We are California, after all, a supposedly “free” state. We like to think of ourselves as apart from the ideology and brutality that built the South, even though slavery was common during the Gold Rush era, affecting not only blacks but also Latinos and indigenous communities.
But researchers at UCSF Benioff's prestigious Homelessness and Housing Initiative have no doubt that the historic trafficking of 12 million black people to American shores is directly linked to black poverty and pain on West Coast streets today.
“The overrepresentation of Blacks among the homeless population arises from 400 years of anti-Black racism embedded in the structures, institutions, ideologies, and social norms of American life, beginning with slavery,” the researchers said in a recently released study.

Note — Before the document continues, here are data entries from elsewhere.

/-- Settles O3: the rows and the decoder agree in both directions. -/
theorem wordSelectsAtMostOneRow : Obligations.WordSelectsAtMostOneRow := by
  refine ⟨fun w s legal set live => ?mbz, fun w r row r' row' => row_unique row row', fun w r row => decode_of_selects row,
    fun w s none live => ?noRow⟩
  case mbz => exact issueWord_illegal (decode_mbz_iff.mpr ⟨legal, set⟩) live
  case noRow =>
    obtain ⟨e, refused⟩ := decode_of_selects_none none
    exact issueWord_illegal refused live

/-- Settles O6: sixteen words by decoding them, and the three faults by what an LDEV of slot 55 and a refused word do. -/
theorem workedEncodings : Obligations.WorkedEncodings :=
  ⟨rfl, rfl, rfl, rfl, rfl, ⟨rfl, fun _ => issueWord_ldev_illegal rfl (by decide)⟩, rfl, rfl, rfl, rfl, rfl, rfl, rfl, rfl, rfl, rfl,
    fun _ => issueWord_illegal (e := .reservedOpcode) rfl, fun _ => issueWord_illegal (e := .nonZeroMbz) rfl⟩

end Sys2Proof
end

section
/-! NOP is the only word that changes nothing on every live block (30_encoding.md R74): every other command changes the block
`disturbed` gives for it. -/

namespace Sys2Proof.Machine

/-- A live block that a command other than NOP changes: what the command writes stands at another value. -/
def disturbed : Instr → State
  | .ldb v => { State.reset with b := ~~~v }
  | .ldev _ v => { State.reset with ev := Vector.replicate Config.numSlots (~~~v) }
  | .clrf => { State.reset with fq := [0] }
  | .fact => { State.reset with ev := Vector.replicate Config.numSlots 1 }
  | .fenc => { State.reset with ev := Vector.replicate Config.numSlots 1 }
  | .fdec => { State.reset with b := 1 }
  | .nop | .pushf _ | .tfmt | .tprs | .bfmt | .bprs => State.reset

/-- The disturbed block is live. -/
theorem disturbed_live (i : Instr) : (disturbed i).err = none := by
  cases i <;> rfl

/-- An effect that changes a field of a live block is a change by its command. -/
theorem Effect.changes {α : Type} {i : Instr} {s t : State} (e : Effect i s t) (live : s.err = none) (field : State → α)
    (differs : field t ≠ field s) : exec i s ≠ .next s := by
  rw [e.exec_eq live]
  intro same
  cases same
  exact differs rfl

/-- Every command but NOP changes its disturbed block. -/
theorem exec_disturbed {i : Instr} (notNop : i ≠ .nop) : exec i (disturbed i) ≠ .next (disturbed i) := by
  have live := disturbed_live i
  cases i with
  | nop => exact absurd rfl notNop
  | ldb v => exact (Effect.ldb _ v).changes live (·.b) (by revert v; decide)
  | ldev idx v =>
    by_cases slot : idx.toNat < Config.numSlots
    · refine (Effect.ldev _ idx v ⟨idx.toNat, slot⟩ rfl).changes live (fun s => s.ev[idx.toNat]) ?_
      simp [disturbed]
    · exact (Effect.ldevBad _ idx v (Nat.not_lt.mp slot)).changes live (·.err) nofun
  | pushf f => exact (Effect.pushf State.reset f (by decide)).changes live (·.fq) nofun
  | clrf => exact (Effect.clrf _).changes live (·.fq) nofun
  | fact => exact (Effect.fact _ zeroVec rfl).changes live (·.ev) (by decide)
  | fenc => exact (Effect.fenc _).changes live (·.ev) (by decide)
  | fdec => exact (Effect.fdec _ 0 rfl).changes live (·.b) (by decide)
  | tfmt => exact (Effect.tfmt _).changes live (·.obuf) (by simp [disturbed, formatLine])
  | tprs => exact (Effect.holds _ .tprs rfl).changes live (·.held) nofun
  | bfmt => exact (Effect.bfmt _).changes live (·.obuf) nofun
  | bprs => exact (Effect.holds _ .bprs rfl).changes live (·.held) nofun

/-- The one word that changes nothing on every live block is NOP's (30_encoding.md R74). -/
theorem changes_nothing_iff (w : CmdWord) : (∀ s : State, s.err = none → issueWord w s = .next s) ↔ w = 0 := by
  constructor
  · intro idle
    cases h : decode w with
    | error e =>
      have raised := (issueWord_illegal (s := State.reset) h rfl).symm.trans (idle _ rfl)
      cases raised
    | ok i =>
      by_cases nop : i = .nop
      · rw [← decodeThenEncode w i h, nop]
        rfl
      · exact absurd (issueWord_of_ok h _ ▸ idle _ (disturbed_live i)) (exec_disturbed nop)
  · rintro rfl s live
    exact (issueWord_of_ok (i := .nop) rfl s).trans ((Effect.nop s).exec_eq live)

/-- Settles O4: a reserved opcode is refused in decoding, and every command but NOP changes some live block. -/
theorem reservedOpcodesRaise : Obligations.ReservedOpcodesRaise :=
  ⟨fun _ _ reserved live => issueWord_illegal (decode_reserved_iff.mpr reserved) live, changes_nothing_iff⟩

end Sys2Proof.Machine
end

section
/-! Fragment bits 55 to 63 (30_encoding.md R82): FENC leaves them 0, `toByte` does not look at them, and PUSHF, BPRS and BFMT carry
all 64 bits of a fragment. -/

namespace Sys2Proof.Machine

variable {s : State} {q : List Frag} {rest : List Byte}

/-- Every fragment of FENC is a layer of the vector (42_fragment_encoder.md R112). -/
theorem exists_layer_of_mem_toFragments {v : ExpVec} {f : Frag} (h : f ∈ toFragments v) : ∃ j, layer v.toList j = f := by
  rw [toFragments_eq_layers] at h
  obtain ⟨j, -, eq⟩ := List.mem_map.mp h
  exact ⟨j, eq⟩

/-- No fragment of FENC has a bit above 54 (30_encoding.md R82). -/
theorem toFragments_high_bits {v : ExpVec} {f : Frag} (h : f ∈ toFragments v) {i : Nat} (high : 55 ≤ i) : f.getLsbD i = false := by
  obtain ⟨j, rfl⟩ := exists_layer_of_mem_toFragments h
  rw [layer_getLsbD, slotValue_ge v high]
  exact decide_eq_false (Nat.not_lt_zero j)

/-- Clearing bits 55 to 63 leaves the set bits at positions 0 to 54. -/
theorem setSlots_mask (f : Frag) : setSlots (f &&& 0x007FFFFFFFFFFFFF) = setSlots f := by
  have mask : ∀ i < Config.numSlots, (0x007FFFFFFFFFFFFF : Frag).getLsbD i = true := by decide
  refine List.filter_congr fun i hi => ?_
  rw [BitVec.getLsbD_and, mask i (List.mem_range.mp hi), Bool.and_true]

/-- Two queues with the same bits set at positions 0 to 54 decode alike (43_fragment_decoder.md R121). -/
theorem toByte_congr {q' : List Frag} (h : q.flatMap setSlots = q'.flatMap setSlots) : toByte q = toByte q' := by
  simp only [toByte, visitFragments_eq, h]

/-- `toByte` does not look at bits 55 to 63 (30_encoding.md R82). -/
theorem toByte_mask (q : List Frag) : toByte (q.map (· &&& 0x007FFFFFFFFFFFFF)) = toByte q :=
  toByte_congr (by simp only [List.flatMap_map, setSlots_mask])

/-- The fields of a queue are 8 bytes for each fragment (30_encoding.md R84). -/
theorem fields_length (o : Config.ByteOrder) (q : List Frag) : (q.flatMap (fragmentField o)).length = 8 * q.length := by
  simp only [List.length_flatMap, fragmentField_length, List.map_const', List.sum_replicate, smul_eq_mul, Nat.mul_comm]

/-- The record of a queue of at most 255 fragments, first in the input, is complete (45_binary_codec.md R155). -/
theorem takeRecord_formatRecord (o : Config.ByteOrder) (bound : q.length ≤ 255) (rest : List Byte) (ist : InputStatus) :
    takeRecord (formatRecord o q ++ rest) ist = .found q.length := by
  have count : (BitVec.ofNat 8 q.length).toNat = q.length := Nat.mod_eq_of_lt (by omega)
  have fields := fields_length o q
  rw [formatRecord, List.cons_append, takeRecord_cons, count, if_pos (by rw [List.length_append]; omega)]

/-- A record has a count byte and 8 bytes for each fragment (30_encoding.md R84). -/
theorem formatRecord_length (o : Config.ByteOrder) (q : List Frag) : (formatRecord o q).length = recordLength q.length := by
  simp only [formatRecord, recordLength, List.length_cons, fields_length]
  omega

/-- BPRS of a record puts back its queue, with all 64 bits of every fragment, and takes its bytes (45_binary_codec.md R154, R158). -/
theorem exec_bprs_formatRecord (live : s.err = none) (bound : q.length ≤ 255)
    (input : s.ibuf = formatRecord Config.fragByteOrder q ++ rest) :
    exec .bprs s = .next { s with fq := q, ibuf := rest, eos := false } := by
  have found : takeRecord s.ibuf s.ist = .found q.length := by rw [input, takeRecord_formatRecord _ bound]
  have queue : readFragments Config.fragByteOrder q.length (s.ibuf.drop 1) = q := by
    rw [input]; exact readFragments_fields _ q rest
  have left : s.ibuf.drop (recordLength q.length) = rest := by
    rw [input, ← formatRecord_length Config.fragByteOrder, List.drop_left]
  rw [(Effect.bprs s _ found).exec_eq live, queue, ← left]
  rfl

/-- Settles O24: the encoder's layers, the decoder's positions, and the commands that move whole fragments. -/
theorem highFragmentBitsMeanNothing : Obligations.HighFragmentBitsMeanNothing := by
  refine ⟨fun v f h i => toFragments_high_bits h, toByte_mask, fun frag s live room => ?pushf,
    fun s q rest live bound input => ⟨?bprs, ?bfmt⟩⟩
  case pushf => exact (Effect.pushf s frag room).exec_eq live
  case bprs => exact exec_bprs_formatRecord live bound input
  case bfmt => exact (Effect.bfmt { s with fq := q }).exec_eq live

end Sys2Proof.Machine
end

section
/-! The text parser accepts exactly the lines of the grammar (30_encoding.md R86, 44_text_codec.md R138). -/

namespace Sys2Proof.Machine

variable {line : List Byte} {tokens : List Token} {parts : List (List Byte)}

/-- The parts that parse are those that are tokens, one by one (30_encoding.md R86). -/
theorem mapM_parseToken_eq (parts : List (List Byte)) (tokens : List Token) :
    parts.mapM parseToken = some tokens ↔ List.Forall₂ IsToken parts tokens := by
  induction parts generalizing tokens with
  | nil => simp [eq_comm]
  | cons p ps ih =>
    simp [List.mapM_cons, Option.bind_eq_some_iff, List.forall₂_cons_left_iff, parseToken_eq, ih, eq_comm (b := tokens)]

/-- A line that is not empty parses when its parts between the `;` do (44_text_codec.md R138). -/
theorem parseLine_eq_ok (nonempty : line ≠ []) :
    parseLine line = .ok tokens ↔ (splitAtByte semicolon line).mapM parseToken = some tokens := by
  cases line with
  | nil => exact absurd rfl nonempty
  | cons c cs =>
    unfold parseLine
    cases (splitAtByte semicolon (c :: cs)).mapM parseToken <;> simp

/-- A line that does not parse is `Corruption` (44_text_codec.md R138). -/
theorem parseLine_ok_or_corruption (line : List Byte) :
    (∃ tokens, parseLine line = .ok tokens) ∨ parseLine line = .error .corruption := by
  unfold parseLine
  split
  · exact .inl ⟨_, rfl⟩
  · split
    · exact .inl ⟨_, rfl⟩
    · exact .inr rfl

/-- A token has a byte, its `:`, and none of its bytes is `;` (30_encoding.md R86). -/
theorem IsToken.ne_nil_and_free {bytes : List Byte} {t : Token} (h : IsToken bytes t) : bytes ≠ [] ∧ semicolon ∉ bytes := by
  obtain ⟨index, count, rfl, ⟨-, indexDigits, -⟩, ⟨-, countDigits, -⟩, -⟩ := h
  refine ⟨by simp, fun mem => ?_⟩
  rcases List.mem_append.mp mem with mem | mem
  · exact (indexDigits _ mem).ne_marks.2.1 rfl
  · rcases List.mem_cons.mp mem with colon | mem
    · exact absurd colon (by decide)
    · exact (countDigits _ mem).ne_marks.2.1 rfl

This is a fierce bit of truth-telling that may shock those who haven't paid attention to discussions of reparations—the need to right the wrongs of systemic racism and compensate black people for the lasting harms of slavery. But for those who followed the California reparations task force, and for most black Americans, the findings are not groundbreaking.
Slavery turned into Jim Crow laws and lynchings in the South. To escape, blacks fled to the North and, yes, to the West. However, upon their arrival, redlining and refusal to invest in Black communities led to generations of state-enforced poverty and a lack of housing that builds wealth and stability.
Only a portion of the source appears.